NOTE: you can trigger warnings by calling the special function "warn", which returns the configuration object:

CONFIG = config.chain(process.env, {
  foo: "foo"
}).warn()

In the (contrived) example above, the CONFIG return value provides getters which behave as follows:

  • process.env will be tried first, then the second object literal, then the last resort.
  • the CONFIG only has getters from "last resort"
    • e.g. the dne property of the object literal is not reachable via CONFIG.
  • values retrieved in the chain before "last resort" are cast to the same type as those in the last resort.
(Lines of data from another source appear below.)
-- ==== Sys2Proof/Machine/Flags.lean ====
section
/-! DEFINITION. The one stored flag and the counters computed with it, the codes of the status fields, and the level
outputs (spec/43_mac_engine.md R162, spec/10_state.md R25, R30, R33, R34). -/

namespace Sys2Proof.Machine

/-- `COUNT` (43_mac_engine.md R162): block count, whether the last block is complete, bytes in the last block. -/
def count (len : Nat) : Nat × Bool × Nat :=
  if len = 0 then (1, false, 0)
  else if len % 16 = 0 then (len / 16, true, 16)
  else (len / 16 + 1, false, len % 16)

/-- The code of `STATE` (10_state.md R25). -/
def statusCode : Status → BitVec 2
  | .idle => 0
  | .busy => 1
  | .done => 2
  | .error => 3

/-- The code of `ERR` (60_exceptions.md R211). -/
def errCode : ErrCode → BitVec 4
  | .none => 0
  | .ctx => 1
  | .cap => 2
  | .msg => 3
  | .out => 4
  | .cmd => 8

/-- The code of `PHASE` (10_state.md R30). -/
def phaseCode : Phase → BitVec 4
  | .idle => 0
  | .subkeyL => 1
  | .subkeyK1 => 2
  | .subkeyK2 => 3
  | .count => 4
  | .last => 5
  | .init => 6
  | .chain => 7
  | .final => 8
  | .write => 9

/-- The phase a code names; codes 10 to 15 name none. -/
def phaseOfCode (c : BitVec 4) : Option Phase :=
  [Phase.idle, .subkeyL, .subkeyK1, .subkeyK2, .count, .last, .init, .chain, .final, .write].find?
    (fun p => phaseCode p == c)

/-- `busy` (10_state.md R34). -/
def isBusy (e : Engine) : Bool := e.status == .busy

/-- `busy`, `cmd_ready = not busy`, `done` (10_state.md R34). -/
def outputs (e : Engine) : Outputs :=
  ⟨isBusy e, !isBusy e, e.status == .done || e.status == .error⟩

end Sys2Proof.Machine
end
This allows ENV vars (always strings) to be cast as either numbers, or (more helpfully) booleans or even arrays.
    • "on", "true", "yes" & "1" are cast to true, anything else is false
    • if last resort value is an array, and retrieved value is a string, it will be split by commas (or another separator - keep reading) into array of strings
    • if last resort is an integer, strings "Infinity" and "-Infinity" cast as expected (e.g. you get the javascript Infinity)
    • if last resort is +/-Infinity, strings and literal Infinity-values work, everything else will be cast to an integer
    • if last resort is RegExp, values will be cast into RegExp objects. flags are parsed when strings start & end with "/" (plus optional flags).
  • instead of literals, functions may be provided, in which case they will be called with this scoped to the CONFIG object.

Assuming no matches on process.env set above:

CONFIG.foo;       // "FOO"
CONFIG.bar;       // "FOO, and bar, too"
CONFIG.baz;       // throws Error! do this to require e.g. process.env to be set
CONFIG.bool;      // true (from "on" in object literal)
CONFIG.numInt;    // 42
CONFIG.numFloat;  // Math.PI
CONFIG.infinite;  // Infinity
CONFIG.dne;       // undefined
CONFIG.noWarning; // null (will not output a warning)
CONFIG.csv        // ["a", "b", "c"]

Another way to declare process.env as first preference is:

require("convig").env(nonWarningDefaults, lastResort)

More likely, you are only interested in the last resort definition: require("convig").env(lastResort)

Split string into array

You can change the character used to split strings into an array (when the last resort entry is an array) using the setter property split.

CONFIG = convig.chain({mylist: "click;clack;zoom"}, {
  mylist: ["these", "are a", "few of my", "favourite", "strings"]
})
CONFIG.mylist      // ["click;clack;zoom"] - array, but not quite right
CONFIG.split = ";" // use a semicolon when splitting arrays from here on out
CONFIG.mylist      // ["click", "clack", "zoom"]
CONFIG.split = "," // you can even set it back if you want to
CONFIG.mylist      // ["click;clack;zoom"] - still an array, but no comma!